First, Haynes purchased a decommissioned Bell 222 airframe and components which had previously been scouted for this purpose by airwolf.tv's own Clark Van Hoten and Roy Nelson. The airframe would then be transported by truck to Stull's workshop in Dawsonville, Georgia to become the new Airwolf. Thus, on Thursday April 6, 2006, airframe serial number 47042, previously registered as N414WW, arrived at Mr. Stull's lakeside shop to begin the conversion.
With access to original Airwolf plans and components and in collaboration with other subject matter experts, Steven began to create the first true Airwolf replica. Initially, the Airwolf helicopter will hang from the museum ceiling at eye level with the second floor. It will be on display among other rare pieces, including the Army's prototype Commanche helicopter. After the museum's initial year, Airwolf will be removed to be rennovated internally by Stull, Van Hoten and Srodzinski. It will return as a floor-level display to show off the full beauty of the cockpit.
The museum was unsuccessful so Stull loaned it out to the Tennessee Museum of Avation in Sevierville, Tennessee between 2007-2015 before selling it to a private collector in California.
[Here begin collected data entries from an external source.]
theorem windowRetrain_keeps {s0 : State} {s : State} {l : Nat} {m : Nat} {trained : Bool} {lanes : Nat} (h0 : Keeps s0 s) : Keeps s0 (windowRetrain s l m trained lanes) := by
  unfold windowRetrain
  repeat' first
    | with_reducible first
      | assumption | refine trainLanes_keeps ?_ | refine trainModule_keeps ?_ | refine keeps_ite ?_ ?_
      | refine keeps_ite1 ?_ ?_ | refine keeps_foldl (fun _ _ _ => ?_) ?_ | refine keeps_forUp (fun _ _ _ => ?_) ?_
      | refine keeps_fold1 (fun _ _ _ => ?_) ?_ | refine keeps_foldRead (fun _ _ _ => ?_) ?_
      | refine keeps_foldMap (fun _ _ _ => ?_) ?_ | refine keeps_foldAcc (fun _ _ _ => ?_) ?_
      | refine keeps_foldWr (fun _ _ _ => ?_) ?_ | refine keeps_forUpWr (fun _ _ _ => ?_) ?_
      | refine keeps_foldAcc1 (fun _ _ _ => ?_) ?_
    | split | intro _ | dsimp only | fail_if_no_progress (with_reducible refine keeps_up ?_ rfl rfl rfl rfl rfl)
    | fail_if_no_progress (with_reducible refine keeps_mk ?_ id rfl rfl (Nat.le_add_right _ _) (Nat.le_refl _))
    | fail_if_no_progress (with_reducible refine keeps_mk ?_ (wf_filter _) rfl rfl (Nat.le_refl _) (Nat.le_refl _))
    | fail_if_no_progress (with_reducible refine keeps_mk ?_ (wf_cellsSet _ _) rfl rfl (Nat.le_refl _) (Nat.le_refl _))
    | fail_if_no_progress (with_reducible refine keeps_mk ?_ (fun _ => rfl) rfl rfl (Nat.le_refl _) (Nat.le_refl _))

theorem windowEnds_keeps {s0 : State} {s : State} {l : Nat} {m : Nat} {trained : Bool} {lanes : Nat} (h0 : Keeps s0 s) : Keeps s0 (windowEnds s l m trained lanes) := by
  unfold windowEnds
  repeat' first
    | with_reducible first
      | assumption | refine State_setLink_keeps ?_ | refine State_setModule_keeps ?_ | refine bringFail_keeps ?_
      | refine dieModules_keeps ?_ | refine guestRefuse_keeps ?_ | refine windowRetrain_keeps ?_
      | refine keeps_ite ?_ ?_ | refine keeps_ite1 ?_ ?_ | refine keeps_foldl (fun _ _ _ => ?_) ?_
      | refine keeps_forUp (fun _ _ _ => ?_) ?_ | refine keeps_fold1 (fun _ _ _ => ?_) ?_
      | refine keeps_foldRead (fun _ _ _ => ?_) ?_ | refine keeps_foldMap (fun _ _ _ => ?_) ?_
      | refine keeps_foldAcc (fun _ _ _ => ?_) ?_ | refine keeps_foldWr (fun _ _ _ => ?_) ?_
      | refine keeps_forUpWr (fun _ _ _ => ?_) ?_ | refine keeps_foldAcc1 (fun _ _ _ => ?_) ?_
    | split | intro _ | dsimp only | fail_if_no_progress (with_reducible refine keeps_up ?_ rfl rfl rfl rfl rfl)
    | fail_if_no_progress (with_reducible refine keeps_mk ?_ id rfl rfl (Nat.le_add_right _ _) (Nat.le_refl _))
    | fail_if_no_progress (with_reducible refine keeps_mk ?_ (wf_filter _) rfl rfl (Nat.le_refl _) (Nat.le_refl _))
    | fail_if_no_progress (with_reducible refine keeps_mk ?_ (wf_cellsSet _ _) rfl rfl (Nat.le_refl _) (Nat.le_refl _))
    | fail_if_no_progress (with_reducible refine keeps_mk ?_ (fun _ => rfl) rfl rfl (Nat.le_refl _) (Nat.le_refl _))

theorem portDropped_keeps {s0 : State} {s : State} {k : Nat} (h0 : Keeps s0 s) : Keeps s0 (portDropped s k) := by
  unfold portDropped
  repeat' first
    | with_reducible first
      | assumption | refine State_setPort_keeps ?_ | refine logAdd_keeps ?_ | refine portSet_keeps ?_
      | refine keeps_ite ?_ ?_
    | fail_if_no_progress (with_reducible refine keeps_up ?_ rfl rfl rfl rfl rfl)

theorem readyCores_keeps {s0 : State} {s : State} (h0 : Keeps s0 s) : Keeps s0 (readyCores s) := by
  unfold readyCores
  repeat' first
    | with_reducible first
      | assumption | refine State_setCore_keeps ?_ | refine keeps_ite ?_ ?_
      | refine keeps_foldl (fun _ _ _ => ?_) ?_

theorem readyParts_keeps {s0 : State} {s : State} (h0 : Keeps s0 s) : Keeps s0 (readyParts s) :=
  keeps_up h0 rfl rfl rfl rfl rfl

theorem belowGrade_keeps {s0 : State} {s : State} (h0 : Keeps s0 s) : Keeps s0 (belowGrade s) := by
  unfold belowGrade
  repeat' first
    | with_reducible first
      | assumption | refine logAdd_keeps ?_ | refine keeps_ite ?_ ?_
    | fail_if_no_progress (with_reducible refine keeps_up ?_ rfl rfl rfl rfl rfl)

theorem ready11_keeps {s0 : State} {s : State} {ms : Nat} (h0 : Keeps s0 s) : Keeps s0 (ready11 s ms) := by
  unfold ready11
  repeat' first
    | with_reducible first
      | assumption | refine agtUpdate_keeps ?_ | refine belowGrade_keeps ?_ | refine freshTick_keeps ?_
      | refine logAdd_keeps ?_ | refine logState_keeps ?_ | refine raiseIrq_keeps ?_ | refine readyCores_keeps ?_
      | refine readyParts_keeps ?_ | refine reelect_keeps ?_ | refine sendMsix_keeps ?_ | refine keeps_ite ?_ ?_
      | refine keeps_foldl (fun _ _ _ => ?_) ?_
    | fail_if_no_progress (with_reducible refine keeps_up ?_ rfl rfl rfl rfl rfl)

theorem fetchOne_keeps {s0 : State} {s : State} {q : Nat} (h0 : Keeps s0 s) : Keeps s0 (fetchOne s q) := by
  unfold fetchOne
  repeat' first
    | with_reducible first
      | assumption | refine State_setQueue_keeps ?_ | refine stopQueue_keeps ?_ | refine vdetect_keeps ?_
      | refine vnote_keeps ?_ | refine keeps_ite ?_ ?_ | refine keeps_ite1 ?_ ?_
      | refine keeps_foldl (fun _ _ _ => ?_) ?_ | refine keeps_forUp (fun _ _ _ => ?_) ?_
      | refine keeps_fold1 (fun _ _ _ => ?_) ?_ | refine keeps_foldRead (fun _ _ _ => ?_) ?_
      | refine keeps_foldMap (fun _ _ _ => ?_) ?_ | refine keeps_foldAcc (fun _ _ _ => ?_) ?_
      | refine keeps_foldWr (fun _ _ _ => ?_) ?_ | refine keeps_forUpWr (fun _ _ _ => ?_) ?_
      | refine keeps_foldAcc1 (fun _ _ _ => ?_) ?_
    | split | intro _ | dsimp only | fail_if_no_progress (with_reducible refine keeps_up ?_ rfl rfl rfl rfl rfl)
    | fail_if_no_progress (with_reducible refine keeps_mk ?_ id rfl rfl (Nat.le_add_right _ _) (Nat.le_refl _))
    | fail_if_no_progress (with_reducible refine keeps_mk ?_ (wf_filter _) rfl rfl (Nat.le_refl _) (Nat.le_refl _))
    | fail_if_no_progress (with_reducible refine keeps_mk ?_ (wf_cellsSet _ _) rfl rfl (Nat.le_refl _) (Nat.le_refl _))
    | fail_if_no_progress (with_reducible refine keeps_mk ?_ (fun _ => rfl) rfl rfl (Nat.le_refl _) (Nat.le_refl _))

theorem fetchAll_keeps {s0 : State} {s : State} {q : Nat} (h0 : Keeps s0 s) : Keeps s0 (fetchAll s q) := by
  unfold fetchAll
  repeat' first
    | with_reducible first
      | assumption | refine fetchOne_keeps ?_ | refine sramSweep_keeps ?_ | refine keeps_ite ?_ ?_
      | refine keeps_ite1 ?_ ?_ | refine keeps_foldl (fun _ _ _ => ?_) ?_ | refine keeps_forUp (fun _ _ _ => ?_) ?_
      | refine keeps_fold1 (fun _ _ _ => ?_) ?_ | refine keeps_foldRead (fun _ _ _ => ?_) ?_
      | refine keeps_foldMap (fun _ _ _ => ?_) ?_ | refine keeps_foldAcc (fun _ _ _ => ?_) ?_
      | refine keeps_foldWr (fun _ _ _ => ?_) ?_ | refine keeps_forUpWr (fun _ _ _ => ?_) ?_
      | refine keeps_foldAcc1 (fun _ _ _ => ?_) ?_
    | split | intro _ | dsimp only | fail_if_no_progress (with_reducible refine keeps_up ?_ rfl rfl rfl rfl rfl)
    | fail_if_no_progress (with_reducible refine keeps_mk ?_ id rfl rfl (Nat.le_add_right _ _) (Nat.le_refl _))
    | fail_if_no_progress (with_reducible refine keeps_mk ?_ (wf_filter _) rfl rfl (Nat.le_refl _) (Nat.le_refl _))
    | fail_if_no_progress (with_reducible refine keeps_mk ?_ (wf_cellsSet _ _) rfl rfl (Nat.le_refl _) (Nat.le_refl _))
    | fail_if_no_progress (with_reducible refine keeps_mk ?_ (fun _ => rfl) rfl rfl (Nat.le_refl _) (Nat.le_refl _))

theorem startFrame_keeps {s0 : State} {s : State} {q : Nat} {tk : Nat} (h0 : Keeps s0 s) : Keeps s0 (startFrame s q tk) := by
  unfold startFrame
  repeat' first
    | with_reducible first
      | assumption | refine State_setQueue_keeps ?_ | refine queueCtr_keeps ?_ | refine keeps_ite ?_ ?_
    | split

theorem raiseOverrun_keeps {s0 : State} {s : State} {q : Nat} (h0 : Keeps s0 s) : Keeps s0 (raiseOverrun s q) := by
  unfold raiseOverrun
  repeat' first
    | with_reducible first
      | assumption | refine State_setQueue_keeps ?_ | refine queueCtr_keeps ?_ | refine tickCtr_keeps ?_
    | split | dsimp only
The owner sent it to Westcoast Custom for a paint touch up on a couple of parts that unfortunately had some issues due to a rushed job by a mechanic. The mechanic didn't use hardener or sealers that made the nose and the pilot door bubble and look different from the rest.
After it came back from WCC it was displayed on the roof of a $250M mansion before it was sold to the Tomorrow's Aeronautical Museum in 2020.